Fusarium pseudograminearum is the main pathogen that causes wheat crown rot (WCR), causing serious harm to wheat production. Wheat secretes Benzoxazolinones (Bxs) as fungicidins to prevent F. pseudograminearum infection. Fusarium Detoxification of Bx 2 (FDB2) can degrade Bx to non-fungitoxic N-(2-hydroxyphenyl) malonamic acid. Therefore, FDB2 may be a potential drug target for WCR.

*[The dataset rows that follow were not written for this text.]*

/-! ### Witnesses: what the hypotheses of each statement are met by -/

theorem witness_KindsByMask : 0x00611820#32 &&& Kind.add.mask = Kind.add.pattern := by decide
theorem witness_FallbackExactly : decode 0x03e0003f#32 = .ok (.jrFallback 31) := by decide
theorem witness_IgnoredBits_jr : assignedKind 0x03e00008#32 = some .jr := by decide
theorem witness_IgnoredBits_r : ∃ k ∈ [Kind.add, .sub, .and, .or, .xor], assignedKind 0x014b4fe0#32 = some k := by decide
theorem witness_IgnoredBits_shift : ∃ k ∈ [Kind.sll, .srl, .sra, .lui], assignedKind 0x3de90001#32 = some k := by decide
theorem witness_IgnoredBits_fallback : decode 0x0000000c#32 = .ok (.jrFallback 0) ∧
    decode 0x0000000d#32 = .ok (.jrFallback 0) ∧ 0x0000000c#32 &&& 0x03E00000#32 = 0x0000000d#32 &&& 0x03E00000#32 := by decide
theorem witness_IgnoredBits_fallback_any : decode 0x03e0003f#32 = .ok (.jrFallback 31) ∧
    ((0x0000000c#32).extractLsb' 0 6).toNat ∉ [0, 2, 3, 8, 32, 34, 36, 37, 38] := by decide
theorem witness_SlotsFilled : decode 0x00611820#32 = .ok (.add 3 3 1) := by decide
theorem witness_DecodedWellFormed : decode 0x0a000000#32 = .ok (.j 0xfe000000#32) := by decide
theorem witness_DecodeEncode : (Instr.addi 2 0 0xffff8000#32).wf = true ∧ ∀ rs, Instr.addi 2 0 0xffff8000#32 ≠ .jrFallback rs := by
  decide
theorem witness_EncodeDecode : decode 0x014b4fe0#32 = .ok (.add 9 10 11) ∧ ∀ rs, Instr.add 9 10 11 ≠ .jrFallback rs := by decide
theorem witness_EncodeDecode_fallback : decode 0x03e0003f#32 = .ok (.jrFallback 31) := by decide
theorem witness_AddRule : 0x00611820#32 &&& 0xFC00003F#32 = 0x00000020#32 := by decide
theorem witness_SubRule : 0x00053022#32 &&& 0xFC00003F#32 = 0x00000022#32 := by decide
theorem witness_AndRule : 0x00210024#32 &&& 0xFC00003F#32 = 0x00000024#32 := by decide
theorem witness_OrRule : 0x00403825#32 &&& 0xFC00003F#32 = 0x00000025#32 := by decide
theorem witness_XorRule : 0x00432826#32 &&& 0xFC00003F#32 = 0x00000026#32 := by decide
theorem witness_SllRule : 0x00012040#32 &&& 0xFC00003F#32 = 0x00000000#32 := by decide
theorem witness_SrlRule : 0x00011102#32 &&& 0xFC00003F#32 = 0x00000002#32 := by decide
theorem witness_SraRule : 0x00011903#32 &&& 0xFC00003F#32 = 0x00000003#32 := by decide
theorem witness_AddiRule : 0x2042ffff#32 &&& 0xFC000000#32 = 0x20000000#32 := by decide
theorem witness_AndiRule : 0x302300ff#32 &&& 0xFC000000#32 = 0x30000000#32 := by decide
theorem witness_OriRule : 0x342100f0#32 &&& 0xFC000000#32 = 0x34000000#32 := by decide
theorem witness_XoriRule : 0x38220f0f#32 &&& 0xFC000000#32 = 0x38000000#32 := by decide
theorem witness_LuiRule : 0x3c018000#32 &&& 0xFC000000#32 = 0x3C000000#32 := by decide
theorem witness_LwRule : 0x8c24fffc#32 &&& 0xFC000000#32 = 0x8C000000#32 := by decide
theorem witness_SwRule : 0xac030008#32 &&& 0xFC000000#32 = 0xAC000000#32 := by decide
theorem witness_BeqRule : 0x10400003#32 &&& 0xFC000000#32 = 0x10000000#32 ∧
    (machine [] 3 [] []).getReg 2 = (machine [] 3 [] []).getReg 0 ∧
    (machine [] 3 [(2, 1)] []).getReg 2 ≠ (machine [] 3 [(2, 1)] []).getReg 0 := by decide
theorem witness_BneRule : 0x1420fffe#32 &&& 0xFC000000#32 = 0x14000000#32 ∧
    (machine [] 1 [(1, 1)] []).getReg 1 ≠ (machine [] 1 [(1, 1)] []).getReg 0 ∧
    (machine [] 1 [] []).getReg 1 = (machine [] 1 [] []).getReg 0 := by decide
theorem witness_JRule : 0x08000003#32 &&& 0xFC000000#32 = 0x08000000#32 ∧
    (0 ≤ (0#32).toInt ∧ (0#32).toInt < 2 ^ 25) ∧ (0 ≤ (0x01ffffff#32).toInt ∧ (0x01ffffff#32).toInt < 2 ^ 25) ∧
    (-(2 ^ 25) ≤ (0xfe000000#32).toInt ∧ (0xfe000000#32).toInt < 0) ∧
    (-(2 ^ 25) ≤ (0xffffffff#32).toInt ∧ (0xffffffff#32).toInt < 0) := by decide
theorem witness_JalRule : 0x0c000007#32 &&& 0xFC000000#32 = 0x0C000000#32 := by decide
theorem witness_JrRule : 0x03e00008#32 &&& 0xFC00003F#32 = 0x00000008#32 := by decide
theorem witness_ShiftLaws : (2 : RegIdx) ≠ 0 ∧
    (∃ t, exec (.srl 2 1 4) State.reset = .next t) ∧ (∃ t, exec (.sra 2 1 4) State.reset = .next t) ∧
    (∃ t, exec (.sll 2 1 0) State.reset = .next t) := ⟨by decide, ⟨_, rfl⟩, ⟨_, rfl⟩, ⟨_, rfl⟩⟩
theorem witness_PcTable : (Instr.j 0xfe000000#32).wf = true ∧ ∃ t, exec (.j 0xfe000000#32) State.reset = .next t :=
  ⟨by decide, _, rfl⟩
theorem witness_BranchReachesLabel : -32768 ≤ ((7 : Nat) : Int) - 1 - (3 : Nat) ∧ ((7 : Nat) : Int) - 1 - (3 : Nat) ≤ 32767 ∧
    (machine [] 3 [(2, 1)] []).pc = BitVec.ofNat 32 3 ∧
    (machine [] 3 [(2, 1)] []).getReg 0 = (machine [] 3 [(2, 1)] []).getReg 1 ∧
    (machine [] 3 [(2, 1)] []).getReg 2 ≠ (machine [] 3 [(2, 1)] []).getReg 0 := by decide
theorem witness_RegisterZero : after (step (machine [.add 0 1 1] 0 [(1, 5)] [])) (fun t => t.pc) = some 1 ∧
    (∃ v, hostGetRegfile State.reset = .ok v) := ⟨by decide, _, rfl⟩
theorem witness_SlotZeroUnobservable : after (step (machine [.add 2 0 1] 0 [(1, 5)] [])) (fun t => t.getReg 2) = some 5 ∧
    (∃ r, step { State.reset with status := .faulted 3 } = .fault r) ∧ (∃ r, step State.reset = .refused r) :=
  ⟨by decide, ⟨_, rfl⟩, ⟨_, rfl⟩⟩
theorem witness_OnlyDestinationWritten : after (exec (.addi 1 0 5) State.reset) (fun t => (t.getReg 1, State.reset.getReg 1)) =
    some (5, 0) := by decide
theorem witness_OnlyStoreWritesMemory : after (exec (.sw 1 0 8) (machine [] 0 [(1, 35)] []))
    (fun t => (t.memRead 8, (machine [] 0 [(1, 35)] []).memRead 8)) = some (35, 0) := by decide
theorem witness_ProgramAndKillUntouched : after (step (machine [.sw 1 0 0] 0 [(1, 35)] [])) (fun t => t.memRead 0) =
    some 35 := by decide
theorem witness_StepRunsInstruction :
    (machine [.sll 0 0 0, .jr 0] 1 [] []).status = .running ∧
    (machine [.sll 0 0 0, .jr 0] 1 [] []).insts[(1#32).toNat]? = some (.jr 0) ∧ (1#32).toInt = (1#32).toNat ∧
    (machine [.sll 0 0 0, .jr 0] 1 [] []).kill = false ∧
    ({ machine [.sll 0 0 0, .jr 0] 1 [] [] with kill := true }).kill = true := by decide
theorem witness_FetchedWordRuns : decodeTableWord 32 0x2002ffff = some (.addi 2 0 0xffffffff#32) := by decide
/-- A machine at whose boundary `kill` is seen, whatever the free values are. -/
def killedNow (is : List Instr) (pc : Word) : State :=
  { machine is pc [] [] with kill := true, killAge := Config.killBound }
theorem killedNow_seen (is : List Instr) (pc : Word) : (killedNow is pc).killIsSeen = true := by
  simp [State.killIsSeen, killedNow]
theorem witness_BoundaryStops_clear : (machine [.jr 0] 1 [] []).killIsSeen = false ∧
    (machine [.jr 0] 1 [] []).pc.toInt = (machine [.jr 0] 1 [] []).programLength ∧
    (machine [.jr 0] 0xffffffff [] []).pcOutOfRange ∧ (machine [.jr 0] 2 [] []).pcOutOfRange :=
  ⟨rfl, by decide, .inl (by decide), .inr (by decide)⟩
theorem witness_BoundaryStops_seen : (killedNow [.jr 0] 0).killIsSeen = true ∧
    (0 ≤ (0#32).toInt ∧ (0#32).toInt < (killedNow [.jr 0] 0).programLength) ∧
    ((1#32).toInt = (killedNow [.jr 0] 1).programLength) ∧ (killedNow [.jr 0] 2).pcOutOfRange :=
  ⟨killedNow_seen _ _, by decide, by decide, .inr (by decide)⟩
theorem witness_SimulationFault : (machine [.jr 5, .jr 5, .jr 5] 100 [] []).status = .running ∧
    (machine [.jr 5, .jr 5, .jr 5] 100 [] []).killIsSeen = false ∧
    (machine [.jr 5, .jr 5, .jr 5] 100 [] []).pcOutOfRange :=
  ⟨rfl, rfl, .inr (by decide)⟩
theorem witness_SimulationFault_cause : (machine [.jr 5] 0 [(5, 100)] []).programLength < 2 ^ 31 ∧
    0 ≤ (0#32).toInt ∧ (0#32).toInt < (machine [.jr 5] 0 [(5, 100)] []).programLength ∧
    ∃ t, exec (.jr 5) (machine [.jr 5] 0 [(5, 100)] []) = .next t ∧ t.pcOutOfRange :=
  ⟨by decide, by decide, by decide, _, rfl, .inr (by decide)⟩
theorem witness_FinalStatuses : (∃ t, step (machine [] 0 [] []) = .next t) ∧
    ∃ t, hostMove (.setMemory 0 1) { State.reset with status := .halted } = .next t := ⟨⟨_, rfl⟩, ⟨_, rfl⟩⟩
theorem witness_KillStopsRun : ∃ (n : Nat) (run : Nat → State), (∀ k < n, step (run k) = .next (run (k + 1))) ∧
    (run 0).status = .running ∧ (run 0).kill = true ∧ (run 0).killAge ≤ Config.killBound ∧ (run n).status = .running :=
  ⟨0, fun _ => { machine [.j 0] 0 [] [] with kill := true }, by simp, rfl, rfl, Nat.zero_le _, rfl⟩
theorem witness_StepKeepsInv : Inv (machine [.sw 1 0 8] 0 [(1, 35)] [(4, 7)]) ∧
    ∃ t, step (machine [.sw 1 0 8] 0 [(1, 35)] [(4, 7)]) = .next t :=
  ⟨⟨by decide, by decide, by decide, rfl, Nat.zero_le _⟩, _, rfl⟩
theorem witness_HostKeepsInv : Inv State.reset ∧ (∃ t, hostMove (.load [0x08000000#32]) State.reset = .next t) ∧
    (∃ t, hostMove (.setMemory 4 7) State.reset = .next t) ∧ (∃ t, hostMove .setKill State.reset = .next t) ∧
    ∃ t, hostMove .run { State.reset with loaded := true } = .next t :=
  ⟨⟨rfl, by decide, by decide, trivial, Nat.zero_le _⟩, ⟨_, rfl⟩, ⟨_, rfl⟩, ⟨_, rfl⟩, ⟨_, rfl⟩⟩
theorem witness_HostDuringRun : (machine [.j 0] 0 [] []).status = .running ∧
    ∃ t, hostMove .setKill (machine [.j 0] 0 [] []) = .next t := ⟨rfl, _, rfl⟩
theorem witness_HostOutsideRun : State.reset.status ≠ .running ∧ ({ State.reset with loaded := true }).status = .idle ∧
    ({ State.reset with loaded := true }).loaded = true ∧ ∃ t, hostMove .run { State.reset with loaded := true } = .next t :=
  ⟨by decide, rfl, rfl, _, rfl⟩
theorem witness_LoadAllOrNothing : State.reset.status = .idle ∧ State.reset.loaded = false ∧
    [0x20010001#32, 0xffffffff#32].length < 2 ^ 31 := by decide
theorem witness_ImageReadBack : decodeAll 0 [0x8c010000#32, 0x10400003#32] = .ok [.lw 1 0 0, .beq 2 0 3] := by decide
theorem witness_LoadAllOrNothing_next : ∃ t, hostMove (.load [0x20010001#32]) State.reset = .next t := ⟨_, rfl⟩
theorem witness_HostLoadImage : State.reset.status = .idle ∧ State.reset.loaded = false ∧
    decodeImage " 3 :     10400003; % (0C) %\n".toList = .ok [.beq 2 0 3] ∧ [Instr.beq 2 0 3].length < 2 ^ 31 ∧
    decodeAll 0 [0x10400003#32] = .ok [.beq 2 0 3] := by decide
theorem witness_HostLoadImage_refused : (∃ e, decodeImage "10400003\n".toList = .error e) ∧
    (∀ i, decode 0x04000000#32 ≠ .ok i) ∧ "10400003".toList ≠ [] ∧ '\n' ∉ "10400003".toList ∧
    imageLineWord "10400003".toList = none := by
  refine ⟨⟨_, rfl⟩, fun i h => ?_, by decide, by decide, by decide⟩
  have e : decode 0x04000000#32 = .error (.invalidInstruction 0x04000000#32) := by decide
  rw [e] at h
  contradiction
theorem witness_HostLoadImage_next : ∃ t, hostMove (.loadImage " 0 :     08000000; % (00) %\n".toList) State.reset = .next t :=
  ⟨_, rfl⟩
theorem witness_ReassembleDisassembly : (∀ i ∈ [Instr.lw 4 1 0xfffffffc#32, .jrFallback 31], i.wf = true) ∧
    assemble "\tjr\t$31\n".toList = .ok [0x03e00008#32] := by decide

end Sys2Proof.Tests
end

section
/-! The state, reset and the run cycle: the proofs of the statements of spec/10_state.md (R23 to R37). The layers come first: what
reads and operations see of the storage slot of register 0, where a jump lands, what a register write can change, what a step
does at each boundary, and how `kill` is counted along a run. -/

namespace Sys2Proof.Machine

/-! ### The target of J and JAL (R173) -/

/-- For every address a decoded word can hold, the signed division undoes the shift. -/
theorem jumpIndexUnder_signed_of_inRange {addr : Word} (h : addrInRange addr = true) :
    jumpIndexUnder .signed addr = addr := by
  unfold addrInRange at h
  rw [decide_eq_true_eq] at h
  have hshift : (shl addr 2).toInt = 4 * addr.toInt := by
    unfold shl
    rw [BitVec.toInt_shiftLeft, Nat.shiftLeft_eq]
    rw [BitVec.toInt_eq_toNat_cond] at h ⊢
    have := addr.isLt
    simp only [Int.bmod]
    split at h <;> omega
  apply BitVec.eq_of_toInt_eq
  have hfour : (4#32).toInt = 4 := by decide
  have hdiv : (4 * addr.toInt).tdiv 4 = addr.toInt := Int.mul_tdiv_cancel_left _ (by decide)
  rw [jumpIndexUnder, BitVec.toInt_sdiv, hshift, hfour, hdiv, BitVec.toInt_bmod_cancel]

/-- The target of a decoded J or JAL is the address itself under the top four bits of `pc0 + 1`. -/
theorem State.jumpTarget_of_inRange (s : State) {addr : Word} (h : addrInRange addr = true) :
    s.jumpTarget addr = ((s.pc + 1) &&& 0xF0000000) ||| addr := by
  unfold State.jumpTarget Config.jDiv
  rw [jumpIndexUnder_signed_of_inRange h]
  rfl

/-- Settles O33, one row of R26's table per instruction: J and JAL by their targets, the branches by their comparisons, every
other row being the PC that the instruction's meaning sets. -/
theorem pcTable : Obligations.PcTable := by
  unfold Obligations.PcTable
  intro i s t hwf h
  cases i <;> injection h with h <;> subst h
  case j addr => exact s.jumpTarget_of_inRange hwf
  case jal addr => exact s.jumpTarget_of_inRange hwf
  case beq rs rt imm => simp [State.regsEqual, State.branchTarget, State.nextPc]
  case bne rs rt imm => simp [State.regsDiffer, State.branchTarget, State.nextPc]
  all_goals rfl

/-! ### The registers an instruction changes (R24) -/

/-- A register write changes no register but the one it names. -/
theorem State.eq_of_getReg_setReg_ne {s : State} {i r : RegIdx} {v : Word}
    (h : (s.setReg i v).getReg r ≠ s.getReg r) : r = i := by
  by_contra hri
  rw [State.getReg_setReg, if_neg hri] at h
  split at h
  · next hr => exact h (by rw [hr, State.getReg_zero])
  · exact h rfl

/-- Settles O38. A register that reads differently is not register 0, which always reads 0; the instructions of R24 that write
a register do it by one `setReg`, the others by none. -/
theorem onlyDestinationWritten : Obligations.OnlyDestinationWritten := by
  unfold Obligations.OnlyDestinationWritten
  intro i s t r h hne
  have hr : r ≠ 0 := by
    rintro rfl
    exact hne (t.getReg_zero.trans s.getReg_zero.symm)
  refine ⟨hr, ?_⟩
  cases i <;> injection h with h <;> subst h
  case sw => exact hne rfl
  case beq => exact hne rfl
  case bne => exact hne rfl
  case j => exact hne rfl
  case jr => exact hne rfl
  case jrFallback => exact hne rfl
  all_goals exact State.eq_of_getReg_setReg_ne hne

/-! ### The storage slot of register 0 (R34) -/

section SlotZero

variable (s : State) (x : Word)

/-- No register read sees the slot. -/
@[simp] theorem State.withSlotZero_getReg (r : RegIdx) : (s.withSlotZero x).getReg r = s.getReg r := by
  unfold State.getReg State.withSlotZero
  split
  · rfl
  · next hr =>
    have hne : 0 ≠ r.toNat := fun e => hr (BitVec.eq_of_toNat_eq e.symm)
    exact Vector.getElem_set_ne (by decide) r.isLt hne

@[simp] theorem State.withSlotZero_setReg (i : RegIdx) (v : Word) :
    (s.withSlotZero x).setReg i v = (s.setReg i v).withSlotZero x := by
  unfold State.setReg State.withSlotZero
  by_cases hi : i = 0#5
  · simp [hi]
  · have hne : 0 ≠ i.toNat := fun e => hi (BitVec.eq_of_toNat_eq e.symm)
    simp only [hi, if_false]
    rw [Vector.set_comm _ _ hne]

In the present study, the structure of FDB2 was determined using the molecular replacement method. The overall FDB2 structure displayed a typical N-acetyltransferase (NAT1) conformation. Unlike other NAT1s, the active site cleft is divided into two parts by a long loop (A¹³⁵MSPYPDVRKNQA¹⁴⁷). Hydralazine, Isoniazid, and 2,4′-dibromoacetanilide were screened out as potential inhibitors of FDB2 by structure alignment. Affinity measurements by MST showed that FDB2 prefers to combine Isoniazid and Hydralazine rather than its natural substrate, 2-aminophenol. Wheat seedling infection assays showed that Isoniazid and Hydralazine suppress F. pseudograminearum invasion in wheat. Our study found that Hydralazine and Isoniazid have the potential to control WCR. This article provides a new idea for the application of medicine, which has serious adverse effects, on plant disease control to reduce research costs and make obsolete drugs shine with vitality.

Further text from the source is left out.